Work request: Search the entries for the word "encoded" and return every line where it is found.

__________

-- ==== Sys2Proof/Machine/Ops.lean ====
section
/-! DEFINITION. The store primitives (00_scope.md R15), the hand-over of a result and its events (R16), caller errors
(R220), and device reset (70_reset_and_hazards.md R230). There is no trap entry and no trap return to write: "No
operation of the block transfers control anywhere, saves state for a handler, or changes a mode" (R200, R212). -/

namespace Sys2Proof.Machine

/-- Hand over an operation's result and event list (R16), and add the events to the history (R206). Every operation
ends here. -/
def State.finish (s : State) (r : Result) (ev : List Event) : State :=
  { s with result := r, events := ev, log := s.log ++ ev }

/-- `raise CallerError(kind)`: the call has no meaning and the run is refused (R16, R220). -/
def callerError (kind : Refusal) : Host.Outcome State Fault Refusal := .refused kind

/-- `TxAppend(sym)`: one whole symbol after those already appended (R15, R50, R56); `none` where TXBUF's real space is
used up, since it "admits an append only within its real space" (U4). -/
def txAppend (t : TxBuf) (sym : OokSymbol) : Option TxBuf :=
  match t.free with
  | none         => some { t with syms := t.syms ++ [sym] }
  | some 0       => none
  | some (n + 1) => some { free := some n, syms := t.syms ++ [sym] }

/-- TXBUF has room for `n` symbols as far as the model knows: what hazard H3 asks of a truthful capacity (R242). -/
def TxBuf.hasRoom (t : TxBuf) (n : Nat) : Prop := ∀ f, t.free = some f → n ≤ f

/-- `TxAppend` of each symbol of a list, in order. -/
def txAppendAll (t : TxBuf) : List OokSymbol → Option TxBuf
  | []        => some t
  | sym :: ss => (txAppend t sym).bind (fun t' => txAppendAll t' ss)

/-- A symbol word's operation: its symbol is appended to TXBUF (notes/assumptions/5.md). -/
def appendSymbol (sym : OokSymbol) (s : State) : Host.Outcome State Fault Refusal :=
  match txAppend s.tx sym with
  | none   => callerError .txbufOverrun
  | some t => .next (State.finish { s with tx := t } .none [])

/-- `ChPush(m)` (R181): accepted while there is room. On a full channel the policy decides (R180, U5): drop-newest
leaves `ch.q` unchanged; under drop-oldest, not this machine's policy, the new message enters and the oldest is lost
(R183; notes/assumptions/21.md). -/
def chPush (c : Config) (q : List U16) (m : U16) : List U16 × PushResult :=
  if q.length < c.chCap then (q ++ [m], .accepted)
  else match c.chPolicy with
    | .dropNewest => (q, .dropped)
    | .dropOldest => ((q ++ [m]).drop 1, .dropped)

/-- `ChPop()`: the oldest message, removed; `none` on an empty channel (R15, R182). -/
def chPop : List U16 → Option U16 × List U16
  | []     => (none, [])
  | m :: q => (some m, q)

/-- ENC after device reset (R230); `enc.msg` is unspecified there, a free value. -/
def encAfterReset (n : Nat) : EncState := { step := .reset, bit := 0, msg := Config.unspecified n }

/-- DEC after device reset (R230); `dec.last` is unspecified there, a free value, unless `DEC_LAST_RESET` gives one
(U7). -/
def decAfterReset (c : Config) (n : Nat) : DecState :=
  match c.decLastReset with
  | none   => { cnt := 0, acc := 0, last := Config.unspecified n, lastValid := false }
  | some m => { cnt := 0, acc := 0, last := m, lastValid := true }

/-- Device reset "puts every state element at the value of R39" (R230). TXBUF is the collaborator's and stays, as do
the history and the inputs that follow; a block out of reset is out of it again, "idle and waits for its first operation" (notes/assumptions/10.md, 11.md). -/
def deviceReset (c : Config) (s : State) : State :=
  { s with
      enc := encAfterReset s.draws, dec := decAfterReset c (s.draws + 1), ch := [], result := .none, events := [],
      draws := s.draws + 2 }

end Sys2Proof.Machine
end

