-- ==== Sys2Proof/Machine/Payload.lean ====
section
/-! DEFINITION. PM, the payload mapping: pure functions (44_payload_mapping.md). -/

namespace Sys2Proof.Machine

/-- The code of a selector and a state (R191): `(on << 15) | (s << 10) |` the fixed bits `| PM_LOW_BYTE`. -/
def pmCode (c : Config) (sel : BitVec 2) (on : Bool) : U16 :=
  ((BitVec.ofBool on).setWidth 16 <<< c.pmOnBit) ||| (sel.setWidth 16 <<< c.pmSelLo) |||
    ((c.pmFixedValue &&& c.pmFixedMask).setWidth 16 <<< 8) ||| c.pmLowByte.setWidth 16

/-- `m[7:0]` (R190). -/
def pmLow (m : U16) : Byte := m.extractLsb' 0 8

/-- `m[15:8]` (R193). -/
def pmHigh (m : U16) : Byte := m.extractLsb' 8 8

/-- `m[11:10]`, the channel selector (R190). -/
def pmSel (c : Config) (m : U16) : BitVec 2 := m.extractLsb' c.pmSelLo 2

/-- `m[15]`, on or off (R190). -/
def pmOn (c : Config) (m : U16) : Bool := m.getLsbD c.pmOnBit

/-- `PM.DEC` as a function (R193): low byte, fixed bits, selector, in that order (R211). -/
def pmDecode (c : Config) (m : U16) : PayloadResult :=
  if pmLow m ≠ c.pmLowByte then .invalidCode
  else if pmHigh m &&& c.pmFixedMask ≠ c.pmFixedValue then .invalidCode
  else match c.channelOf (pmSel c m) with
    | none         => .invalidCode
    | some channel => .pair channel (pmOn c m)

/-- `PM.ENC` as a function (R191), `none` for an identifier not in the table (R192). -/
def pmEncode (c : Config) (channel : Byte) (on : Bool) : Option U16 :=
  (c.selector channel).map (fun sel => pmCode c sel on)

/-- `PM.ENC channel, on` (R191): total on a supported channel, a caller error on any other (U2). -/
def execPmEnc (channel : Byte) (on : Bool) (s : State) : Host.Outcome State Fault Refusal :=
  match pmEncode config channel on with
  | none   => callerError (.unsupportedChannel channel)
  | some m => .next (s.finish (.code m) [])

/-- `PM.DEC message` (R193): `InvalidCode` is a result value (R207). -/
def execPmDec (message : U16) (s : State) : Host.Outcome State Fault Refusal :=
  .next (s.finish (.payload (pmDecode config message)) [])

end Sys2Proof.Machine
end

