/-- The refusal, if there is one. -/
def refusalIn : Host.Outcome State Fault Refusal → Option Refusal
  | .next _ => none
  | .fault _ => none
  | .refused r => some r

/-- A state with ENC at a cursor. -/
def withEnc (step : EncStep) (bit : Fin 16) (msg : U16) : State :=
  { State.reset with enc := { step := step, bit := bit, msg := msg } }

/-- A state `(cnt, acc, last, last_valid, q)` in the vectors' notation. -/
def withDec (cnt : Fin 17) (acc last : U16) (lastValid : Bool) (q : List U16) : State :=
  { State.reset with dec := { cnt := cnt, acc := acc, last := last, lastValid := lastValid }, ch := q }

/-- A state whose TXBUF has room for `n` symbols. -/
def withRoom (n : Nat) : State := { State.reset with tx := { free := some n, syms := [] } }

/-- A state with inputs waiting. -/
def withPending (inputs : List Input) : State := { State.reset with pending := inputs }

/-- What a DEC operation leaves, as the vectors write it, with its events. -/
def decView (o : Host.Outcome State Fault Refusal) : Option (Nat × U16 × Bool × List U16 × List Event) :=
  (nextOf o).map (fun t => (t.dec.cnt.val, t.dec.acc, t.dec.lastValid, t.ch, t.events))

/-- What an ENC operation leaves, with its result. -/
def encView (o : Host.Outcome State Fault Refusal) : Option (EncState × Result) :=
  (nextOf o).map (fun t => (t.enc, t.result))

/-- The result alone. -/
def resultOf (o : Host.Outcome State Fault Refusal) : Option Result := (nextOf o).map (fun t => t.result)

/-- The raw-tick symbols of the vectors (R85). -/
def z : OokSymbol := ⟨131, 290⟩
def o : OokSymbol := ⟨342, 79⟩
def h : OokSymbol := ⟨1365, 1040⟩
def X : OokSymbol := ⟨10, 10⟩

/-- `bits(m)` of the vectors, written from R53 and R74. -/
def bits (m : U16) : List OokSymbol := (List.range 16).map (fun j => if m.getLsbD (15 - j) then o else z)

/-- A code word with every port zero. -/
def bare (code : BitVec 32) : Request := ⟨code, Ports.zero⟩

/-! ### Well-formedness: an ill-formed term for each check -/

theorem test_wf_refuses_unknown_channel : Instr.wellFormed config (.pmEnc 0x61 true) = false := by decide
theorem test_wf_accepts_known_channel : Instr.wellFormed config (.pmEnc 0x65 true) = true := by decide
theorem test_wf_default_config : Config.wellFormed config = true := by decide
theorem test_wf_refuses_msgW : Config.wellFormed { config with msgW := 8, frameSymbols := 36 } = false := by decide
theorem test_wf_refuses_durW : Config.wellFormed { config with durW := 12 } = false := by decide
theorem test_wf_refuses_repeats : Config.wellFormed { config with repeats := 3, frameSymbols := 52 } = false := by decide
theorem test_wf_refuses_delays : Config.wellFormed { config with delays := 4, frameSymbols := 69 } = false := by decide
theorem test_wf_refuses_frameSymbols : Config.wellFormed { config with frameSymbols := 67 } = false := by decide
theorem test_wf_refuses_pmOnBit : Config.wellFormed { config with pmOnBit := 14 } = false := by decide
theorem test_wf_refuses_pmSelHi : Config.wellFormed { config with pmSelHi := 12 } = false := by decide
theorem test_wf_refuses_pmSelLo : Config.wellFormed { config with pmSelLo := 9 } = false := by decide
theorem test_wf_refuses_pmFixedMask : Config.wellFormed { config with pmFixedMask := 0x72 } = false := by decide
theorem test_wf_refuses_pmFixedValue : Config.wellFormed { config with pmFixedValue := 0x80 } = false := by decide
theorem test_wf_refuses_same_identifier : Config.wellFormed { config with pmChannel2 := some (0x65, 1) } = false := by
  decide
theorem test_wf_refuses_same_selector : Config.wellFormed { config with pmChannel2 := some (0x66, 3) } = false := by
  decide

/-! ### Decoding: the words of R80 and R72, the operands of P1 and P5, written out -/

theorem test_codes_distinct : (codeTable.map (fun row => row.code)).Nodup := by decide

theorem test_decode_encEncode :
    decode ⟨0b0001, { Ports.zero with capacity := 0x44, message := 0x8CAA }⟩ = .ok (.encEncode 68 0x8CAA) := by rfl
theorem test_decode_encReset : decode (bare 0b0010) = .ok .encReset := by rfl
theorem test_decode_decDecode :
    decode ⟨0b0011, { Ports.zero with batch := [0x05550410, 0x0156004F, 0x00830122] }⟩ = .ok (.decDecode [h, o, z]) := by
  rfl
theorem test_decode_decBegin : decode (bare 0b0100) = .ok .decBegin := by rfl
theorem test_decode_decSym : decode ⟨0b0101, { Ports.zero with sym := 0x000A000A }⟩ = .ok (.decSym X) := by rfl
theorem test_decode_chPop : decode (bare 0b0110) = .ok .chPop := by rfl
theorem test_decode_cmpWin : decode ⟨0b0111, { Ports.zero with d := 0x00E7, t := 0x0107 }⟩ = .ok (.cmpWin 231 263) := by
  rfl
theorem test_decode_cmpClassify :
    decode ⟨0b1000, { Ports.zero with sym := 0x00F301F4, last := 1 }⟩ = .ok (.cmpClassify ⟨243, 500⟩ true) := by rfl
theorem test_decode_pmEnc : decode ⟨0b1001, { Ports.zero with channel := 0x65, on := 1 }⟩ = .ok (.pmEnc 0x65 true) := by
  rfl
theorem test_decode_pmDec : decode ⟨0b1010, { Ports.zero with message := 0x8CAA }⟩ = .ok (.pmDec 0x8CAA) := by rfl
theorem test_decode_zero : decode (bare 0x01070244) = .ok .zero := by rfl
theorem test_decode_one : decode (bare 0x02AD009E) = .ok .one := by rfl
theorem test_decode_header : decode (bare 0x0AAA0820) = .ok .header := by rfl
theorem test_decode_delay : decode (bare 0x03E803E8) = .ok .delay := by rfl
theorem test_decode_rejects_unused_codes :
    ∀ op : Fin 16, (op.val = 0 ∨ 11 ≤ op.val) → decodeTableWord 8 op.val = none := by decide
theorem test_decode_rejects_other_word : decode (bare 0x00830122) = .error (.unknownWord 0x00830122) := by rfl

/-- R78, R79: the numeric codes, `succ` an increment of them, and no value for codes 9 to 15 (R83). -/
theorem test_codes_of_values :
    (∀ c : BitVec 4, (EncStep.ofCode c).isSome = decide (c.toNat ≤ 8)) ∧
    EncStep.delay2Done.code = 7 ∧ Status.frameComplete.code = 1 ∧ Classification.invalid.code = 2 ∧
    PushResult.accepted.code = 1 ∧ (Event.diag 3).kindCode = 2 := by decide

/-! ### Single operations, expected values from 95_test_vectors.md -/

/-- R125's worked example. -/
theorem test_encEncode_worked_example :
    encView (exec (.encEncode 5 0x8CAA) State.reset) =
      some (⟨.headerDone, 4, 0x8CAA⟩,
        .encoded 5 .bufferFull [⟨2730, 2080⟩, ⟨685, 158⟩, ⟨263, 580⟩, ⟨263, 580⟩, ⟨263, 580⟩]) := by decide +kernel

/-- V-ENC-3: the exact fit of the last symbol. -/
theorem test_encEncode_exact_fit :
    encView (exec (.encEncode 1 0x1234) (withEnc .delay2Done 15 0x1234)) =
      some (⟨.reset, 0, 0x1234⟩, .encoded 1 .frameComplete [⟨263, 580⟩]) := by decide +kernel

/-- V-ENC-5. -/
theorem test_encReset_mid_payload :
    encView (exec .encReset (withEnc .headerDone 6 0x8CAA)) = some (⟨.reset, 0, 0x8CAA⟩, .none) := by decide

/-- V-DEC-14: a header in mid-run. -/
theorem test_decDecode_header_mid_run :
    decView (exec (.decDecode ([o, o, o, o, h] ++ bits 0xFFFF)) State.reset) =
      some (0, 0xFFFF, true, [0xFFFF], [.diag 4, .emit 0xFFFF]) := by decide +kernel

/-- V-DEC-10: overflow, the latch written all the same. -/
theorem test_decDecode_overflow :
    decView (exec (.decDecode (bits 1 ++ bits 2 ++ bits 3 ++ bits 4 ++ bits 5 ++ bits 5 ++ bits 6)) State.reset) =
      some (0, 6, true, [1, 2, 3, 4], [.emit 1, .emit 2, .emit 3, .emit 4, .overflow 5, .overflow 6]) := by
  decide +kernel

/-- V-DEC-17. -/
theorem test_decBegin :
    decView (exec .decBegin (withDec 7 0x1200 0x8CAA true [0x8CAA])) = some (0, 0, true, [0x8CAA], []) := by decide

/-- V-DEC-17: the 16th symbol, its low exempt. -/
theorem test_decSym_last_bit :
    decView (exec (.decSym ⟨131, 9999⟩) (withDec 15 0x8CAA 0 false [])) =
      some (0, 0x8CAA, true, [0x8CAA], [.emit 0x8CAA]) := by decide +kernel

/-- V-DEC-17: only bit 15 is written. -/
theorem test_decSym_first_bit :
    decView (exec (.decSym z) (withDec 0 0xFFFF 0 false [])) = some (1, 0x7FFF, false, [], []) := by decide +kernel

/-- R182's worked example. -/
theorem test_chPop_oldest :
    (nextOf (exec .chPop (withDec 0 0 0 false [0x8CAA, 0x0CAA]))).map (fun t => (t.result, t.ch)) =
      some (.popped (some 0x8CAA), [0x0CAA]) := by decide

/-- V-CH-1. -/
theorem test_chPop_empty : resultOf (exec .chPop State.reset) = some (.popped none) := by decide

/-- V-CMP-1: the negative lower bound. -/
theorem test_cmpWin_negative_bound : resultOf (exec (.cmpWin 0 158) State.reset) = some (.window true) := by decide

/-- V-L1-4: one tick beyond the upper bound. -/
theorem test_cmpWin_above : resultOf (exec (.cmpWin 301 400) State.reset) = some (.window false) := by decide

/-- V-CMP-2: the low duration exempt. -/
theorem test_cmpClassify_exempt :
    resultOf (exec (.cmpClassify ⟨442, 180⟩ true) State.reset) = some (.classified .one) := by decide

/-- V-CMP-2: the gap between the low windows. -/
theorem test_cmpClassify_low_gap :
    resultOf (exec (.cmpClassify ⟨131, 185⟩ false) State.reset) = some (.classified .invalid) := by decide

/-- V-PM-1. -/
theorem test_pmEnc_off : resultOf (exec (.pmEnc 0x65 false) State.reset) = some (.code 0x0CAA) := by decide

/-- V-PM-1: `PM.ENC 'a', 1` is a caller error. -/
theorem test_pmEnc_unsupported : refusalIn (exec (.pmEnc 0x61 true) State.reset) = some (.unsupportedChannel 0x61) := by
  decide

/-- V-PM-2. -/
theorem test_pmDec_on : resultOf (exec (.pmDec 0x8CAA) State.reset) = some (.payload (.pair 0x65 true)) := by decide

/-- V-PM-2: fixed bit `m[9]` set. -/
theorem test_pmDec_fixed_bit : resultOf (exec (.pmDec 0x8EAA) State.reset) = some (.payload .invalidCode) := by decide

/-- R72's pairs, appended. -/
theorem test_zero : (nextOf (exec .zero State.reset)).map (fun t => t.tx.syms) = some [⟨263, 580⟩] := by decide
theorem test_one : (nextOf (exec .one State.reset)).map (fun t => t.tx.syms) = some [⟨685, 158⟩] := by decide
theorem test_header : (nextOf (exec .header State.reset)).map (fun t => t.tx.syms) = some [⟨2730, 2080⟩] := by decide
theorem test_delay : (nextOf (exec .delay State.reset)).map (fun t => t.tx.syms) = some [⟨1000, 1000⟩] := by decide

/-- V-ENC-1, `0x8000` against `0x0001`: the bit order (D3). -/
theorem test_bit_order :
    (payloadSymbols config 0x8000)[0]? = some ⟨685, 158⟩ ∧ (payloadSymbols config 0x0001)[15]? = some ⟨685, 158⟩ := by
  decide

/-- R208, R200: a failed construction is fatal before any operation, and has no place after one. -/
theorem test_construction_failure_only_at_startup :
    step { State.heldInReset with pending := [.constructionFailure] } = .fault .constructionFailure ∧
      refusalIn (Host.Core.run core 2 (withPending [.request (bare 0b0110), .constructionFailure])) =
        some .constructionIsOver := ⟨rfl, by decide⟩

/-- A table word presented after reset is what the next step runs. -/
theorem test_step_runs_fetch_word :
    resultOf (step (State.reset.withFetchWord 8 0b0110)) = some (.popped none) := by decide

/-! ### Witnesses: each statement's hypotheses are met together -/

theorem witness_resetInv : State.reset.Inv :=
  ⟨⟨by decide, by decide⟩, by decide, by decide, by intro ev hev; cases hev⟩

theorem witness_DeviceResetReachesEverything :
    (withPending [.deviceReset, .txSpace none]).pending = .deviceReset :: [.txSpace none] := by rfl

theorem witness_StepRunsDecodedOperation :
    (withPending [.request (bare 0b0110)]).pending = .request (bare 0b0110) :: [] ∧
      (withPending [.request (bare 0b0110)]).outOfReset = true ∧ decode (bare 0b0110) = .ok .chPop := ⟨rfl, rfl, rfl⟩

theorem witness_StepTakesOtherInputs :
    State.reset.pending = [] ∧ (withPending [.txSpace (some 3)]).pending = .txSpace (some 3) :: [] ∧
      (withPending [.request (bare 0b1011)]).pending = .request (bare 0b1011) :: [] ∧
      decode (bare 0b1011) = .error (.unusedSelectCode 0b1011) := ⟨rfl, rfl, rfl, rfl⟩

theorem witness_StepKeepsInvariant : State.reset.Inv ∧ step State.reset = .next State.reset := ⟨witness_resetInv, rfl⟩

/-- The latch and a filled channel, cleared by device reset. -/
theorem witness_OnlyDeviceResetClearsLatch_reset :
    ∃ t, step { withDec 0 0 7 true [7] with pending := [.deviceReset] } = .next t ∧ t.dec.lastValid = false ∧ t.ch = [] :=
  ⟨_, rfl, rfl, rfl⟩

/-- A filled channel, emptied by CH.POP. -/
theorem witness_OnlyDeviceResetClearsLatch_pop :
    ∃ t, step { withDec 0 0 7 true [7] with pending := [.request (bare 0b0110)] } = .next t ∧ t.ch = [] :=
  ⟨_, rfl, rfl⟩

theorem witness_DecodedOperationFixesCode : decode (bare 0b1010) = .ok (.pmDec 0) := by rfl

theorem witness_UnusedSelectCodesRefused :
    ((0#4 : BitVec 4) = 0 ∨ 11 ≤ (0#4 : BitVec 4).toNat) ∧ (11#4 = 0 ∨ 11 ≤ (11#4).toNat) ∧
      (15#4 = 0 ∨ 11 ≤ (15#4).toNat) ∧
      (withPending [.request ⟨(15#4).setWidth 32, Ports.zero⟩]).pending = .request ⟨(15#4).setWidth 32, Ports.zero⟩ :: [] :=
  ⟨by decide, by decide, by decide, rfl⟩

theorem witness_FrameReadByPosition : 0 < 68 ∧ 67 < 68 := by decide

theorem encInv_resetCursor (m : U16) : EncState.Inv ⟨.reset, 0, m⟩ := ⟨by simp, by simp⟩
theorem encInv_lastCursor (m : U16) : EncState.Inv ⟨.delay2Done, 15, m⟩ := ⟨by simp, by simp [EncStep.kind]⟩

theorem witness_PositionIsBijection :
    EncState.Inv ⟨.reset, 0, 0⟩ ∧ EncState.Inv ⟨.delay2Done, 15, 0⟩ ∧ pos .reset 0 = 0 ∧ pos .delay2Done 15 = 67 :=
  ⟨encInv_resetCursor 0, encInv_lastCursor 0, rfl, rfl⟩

__________

Response to this task:
        .encoded 5 .bufferFull [⟨2730, 2080⟩, ⟨685, 158⟩, ⟨263, 580⟩, ⟨263, 580⟩, ⟨263, 580⟩]) := by decide +kernel
      some (⟨.reset, 0, 0x1234⟩, .encoded 1 .frameComplete [⟨263, 580⟩]) := by decide +kernel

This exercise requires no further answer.